*What needs to be done*: Look through the entries below and extract exactly the lines from the one containing "(R52, R50). -/" through the one containing "match N.opd w with", ends included.
____ Records to use
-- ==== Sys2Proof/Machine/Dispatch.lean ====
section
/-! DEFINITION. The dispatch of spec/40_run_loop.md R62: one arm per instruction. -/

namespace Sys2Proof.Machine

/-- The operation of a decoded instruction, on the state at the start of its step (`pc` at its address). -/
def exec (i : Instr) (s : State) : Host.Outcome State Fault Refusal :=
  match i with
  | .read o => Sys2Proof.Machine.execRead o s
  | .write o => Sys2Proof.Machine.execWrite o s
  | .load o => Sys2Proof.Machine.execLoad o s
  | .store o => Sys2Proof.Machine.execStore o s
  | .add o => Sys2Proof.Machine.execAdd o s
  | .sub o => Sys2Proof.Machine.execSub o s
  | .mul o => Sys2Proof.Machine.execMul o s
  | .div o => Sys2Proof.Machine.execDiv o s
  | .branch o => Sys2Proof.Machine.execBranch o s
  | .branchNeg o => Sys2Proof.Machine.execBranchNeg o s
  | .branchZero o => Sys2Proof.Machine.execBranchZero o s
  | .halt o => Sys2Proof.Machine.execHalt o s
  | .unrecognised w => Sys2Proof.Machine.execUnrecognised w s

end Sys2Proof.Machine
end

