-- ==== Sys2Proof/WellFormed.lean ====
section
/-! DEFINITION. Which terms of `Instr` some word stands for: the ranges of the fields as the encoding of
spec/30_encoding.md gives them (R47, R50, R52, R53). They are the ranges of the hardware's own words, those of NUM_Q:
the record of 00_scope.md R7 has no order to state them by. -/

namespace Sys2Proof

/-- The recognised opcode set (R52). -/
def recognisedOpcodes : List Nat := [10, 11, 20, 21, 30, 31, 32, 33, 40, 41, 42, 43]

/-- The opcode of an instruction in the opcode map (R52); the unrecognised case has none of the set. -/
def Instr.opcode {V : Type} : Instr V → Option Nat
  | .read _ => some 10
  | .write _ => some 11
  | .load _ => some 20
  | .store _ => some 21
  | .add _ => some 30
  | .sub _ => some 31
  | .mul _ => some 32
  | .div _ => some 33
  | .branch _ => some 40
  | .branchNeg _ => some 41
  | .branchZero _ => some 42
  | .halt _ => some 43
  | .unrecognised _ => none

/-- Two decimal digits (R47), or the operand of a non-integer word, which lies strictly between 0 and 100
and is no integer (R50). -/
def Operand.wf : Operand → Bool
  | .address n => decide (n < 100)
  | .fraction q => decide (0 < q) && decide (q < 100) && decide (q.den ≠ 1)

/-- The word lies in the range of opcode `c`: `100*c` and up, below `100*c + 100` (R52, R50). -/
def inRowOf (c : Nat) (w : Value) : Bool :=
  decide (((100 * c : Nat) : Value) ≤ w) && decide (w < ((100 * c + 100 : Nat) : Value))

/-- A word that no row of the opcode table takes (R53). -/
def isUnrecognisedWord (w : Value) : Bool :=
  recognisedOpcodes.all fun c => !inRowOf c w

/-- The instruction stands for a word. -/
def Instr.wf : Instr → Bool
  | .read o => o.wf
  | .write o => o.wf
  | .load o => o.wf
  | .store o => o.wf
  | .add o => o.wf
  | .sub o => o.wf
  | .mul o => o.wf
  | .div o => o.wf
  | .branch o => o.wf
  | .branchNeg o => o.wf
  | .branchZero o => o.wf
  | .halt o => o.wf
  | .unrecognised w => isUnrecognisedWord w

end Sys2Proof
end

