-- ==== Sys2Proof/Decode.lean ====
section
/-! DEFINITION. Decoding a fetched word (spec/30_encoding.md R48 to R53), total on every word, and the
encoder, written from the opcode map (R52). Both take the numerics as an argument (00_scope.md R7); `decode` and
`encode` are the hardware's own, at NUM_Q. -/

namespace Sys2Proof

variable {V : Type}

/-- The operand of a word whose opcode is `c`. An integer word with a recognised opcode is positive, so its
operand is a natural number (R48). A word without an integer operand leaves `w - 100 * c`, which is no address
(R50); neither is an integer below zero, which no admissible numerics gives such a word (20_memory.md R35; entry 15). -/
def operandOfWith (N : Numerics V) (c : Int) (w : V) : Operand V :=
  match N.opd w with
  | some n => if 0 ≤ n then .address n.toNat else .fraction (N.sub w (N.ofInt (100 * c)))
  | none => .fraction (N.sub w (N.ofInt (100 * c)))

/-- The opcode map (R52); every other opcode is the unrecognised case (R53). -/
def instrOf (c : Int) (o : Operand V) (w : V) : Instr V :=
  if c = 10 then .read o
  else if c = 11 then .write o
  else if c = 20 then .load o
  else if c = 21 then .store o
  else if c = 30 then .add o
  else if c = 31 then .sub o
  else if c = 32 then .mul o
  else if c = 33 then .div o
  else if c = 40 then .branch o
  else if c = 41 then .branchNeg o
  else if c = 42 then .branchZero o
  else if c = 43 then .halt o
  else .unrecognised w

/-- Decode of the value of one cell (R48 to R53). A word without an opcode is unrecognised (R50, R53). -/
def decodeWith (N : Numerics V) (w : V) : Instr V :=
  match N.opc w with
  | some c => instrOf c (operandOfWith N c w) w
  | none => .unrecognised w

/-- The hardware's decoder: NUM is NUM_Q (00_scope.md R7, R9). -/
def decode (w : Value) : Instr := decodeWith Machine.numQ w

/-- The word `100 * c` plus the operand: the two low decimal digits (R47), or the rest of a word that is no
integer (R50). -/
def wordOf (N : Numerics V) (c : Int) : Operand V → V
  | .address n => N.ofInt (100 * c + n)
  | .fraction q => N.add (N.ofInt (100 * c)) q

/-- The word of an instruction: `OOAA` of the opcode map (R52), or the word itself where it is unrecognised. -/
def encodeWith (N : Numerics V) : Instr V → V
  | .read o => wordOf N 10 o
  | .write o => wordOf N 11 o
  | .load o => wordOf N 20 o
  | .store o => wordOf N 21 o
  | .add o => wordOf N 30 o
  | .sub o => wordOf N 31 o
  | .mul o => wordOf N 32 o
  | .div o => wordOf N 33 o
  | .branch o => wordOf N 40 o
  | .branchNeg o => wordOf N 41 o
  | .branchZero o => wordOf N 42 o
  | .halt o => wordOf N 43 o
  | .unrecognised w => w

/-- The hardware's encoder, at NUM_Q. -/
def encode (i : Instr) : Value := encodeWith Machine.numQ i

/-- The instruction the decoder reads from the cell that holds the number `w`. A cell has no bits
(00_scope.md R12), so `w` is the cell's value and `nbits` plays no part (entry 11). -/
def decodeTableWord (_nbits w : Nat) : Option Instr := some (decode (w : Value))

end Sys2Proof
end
________
*Worked solution*:
/-- The word lies in the range of opcode `c`: `100*c` and up, below `100*c + 100` (R52, R50). -/
def inRowOf (c : Nat) (w : Value) : Bool :=
  decide (((100 * c : Nat) : Value) ≤ w) && decide (w < ((100 * c + 100 : Nat) : Value))

/-- A word that no row of the opcode table takes (R53). -/
def isUnrecognisedWord (w : Value) : Bool :=
  recognisedOpcodes.all fun c => !inRowOf c w

/-- The instruction stands for a word. -/
def Instr.wf : Instr → Bool
  | .read o => o.wf
  | .write o => o.wf
  | .load o => o.wf
  | .store o => o.wf
  | .add o => o.wf
  | .sub o => o.wf
  | .mul o => o.wf
  | .div o => o.wf
  | .branch o => o.wf
  | .branchNeg o => o.wf
  | .branchZero o => o.wf
  | .halt o => o.wf
  | .unrecognised w => isUnrecognisedWord w

end Sys2Proof
end

-- ==== Sys2Proof/Decode.lean ====
section
/-! DEFINITION. Decoding a fetched word (spec/30_encoding.md R48 to R53), total on every word, and the
encoder, written from the opcode map (R52). Both take the numerics as an argument (00_scope.md R7); `decode` and
`encode` are the hardware's own, at NUM_Q. -/

namespace Sys2Proof

variable {V : Type}

/-- The operand of a word whose opcode is `c`. An integer word with a recognised opcode is positive, so its
operand is a natural number (R48). A word without an integer operand leaves `w - 100 * c`, which is no address
(R50); neither is an integer below zero, which no admissible numerics gives such a word (20_memory.md R35; entry 15). -/
def operandOfWith (N : Numerics V) (c : Int) (w : V) : Operand V :=
  match N.opd w with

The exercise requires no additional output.